=== Section Start ===

-- ==== Sys2Proof/Machine/Solver.lean ====
section
/-! DEFINITION. The solver units: acceptance, phases and delivery of descriptors: spec/07_solver_units.md R181 to R215, R495,
R504. The arithmetic stands in SolverMath.lean. -/

namespace Sys2Proof.Machine

/-! ## Addresses -/

/-- Members of a gang or pair, the lead first, R206 and R208. -/
def solveUnits (d : SolveDesc) (k : Nat) : List Nat :=
  if d.paired then [k, Nat.xor k 1] else (List.range (max d.gang 1)).map (fun i => k + i)

/-- X_ADDR lies in the local memory of a core of the unit's cluster or in its stack's HBM, R196. -/
def xPlaceOk (k off n : Nat) : Bool :=
  (List.range 4).any (fun i => decide (localOf (4 * k + i) ≤ off) && decide (off + n ≤ localOf (4 * k + i) + coreBytes))
    || (decide (stackBytes * (k / 16) ≤ off) && decide (off + n ≤ stackBytes * (k / 16 + 1)))

namespace Chip

/-- An address of a descriptor of a job: class 00, own node, R220. -/
def checkSolve (s : Chip) (slot addr n : Nat) : Nat :=
  if addrClass addr ≠ 0 then Code.outOfRange else s.checkRange slot addr n true

/-- How a unit reads program memory: the code of R220, or of a poisoned line (R223). -/
def solveReader (s : Chip) (slot : Nat) : Solve.Reader := fun addr n =>
  let c := s.checkSolve slot addr n
  if c ≠ 0 then .error (c, none)
  else
    let r := s.load (addrOff addr) n
    if r.2 ≠ 0 then .error (r.2, s.firstPoisoned (addrOff addr) n) else .ok r.1

/-! ## Acceptance, R182, R200, R212 -/

/-- Queue space on the members other than the lead (R182); the lead's own space is the stream's issue condition. -/
def partnersHaveRoom (s : Chip) (d : SolveDesc) (k : Nat) : Bool :=
  ((solveUnits d k).drop 1).all (fun m => decide ((s.solver m).length < 8))

/-- The deadline rule of R200: deadlines of one unit lie at least 1,024 cycles apart. Their distance is a matter of time,
so it is free wherever another descriptor with a deadline is queued or running. -/
def deadlinesClose (s : Chip) (d : SolveDesc) (k : Nat) : Bool :=
  d.deadline ≠ 0 && (s.solver k).any (fun r => r.desc.deadline ≠ 0) && decide (Config.freeChoice s.free 0 % 2 = 1)

/-- REFACT_ADDR's workspace lies in HBM of the unit's Slate stack, R184. -/
def refactPlaceOk (s : Chip) (d : SolveDesc) (k : Nat) : Bool :=
  !d.refactEn || (addrNode d.refactAddr = s.node && stackBytes * (k / 16) ≤ addrOff d.refactAddr
    && addrOff d.refactAddr + 8 * d.stored ≤ stackBytes * (k / 16 + 1))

=== Section End ===

Aim of the task: Within the listing above, copy each line that has the string "free".

The answer:
so it is free wherever another descriptor with a deadline is queued or running. -/
  d.deadline ≠ 0 && (s.solver k).any (fun r => r.desc.deadline ≠ 0) && decide (Config.freeChoice s.free 0 % 2 = 1)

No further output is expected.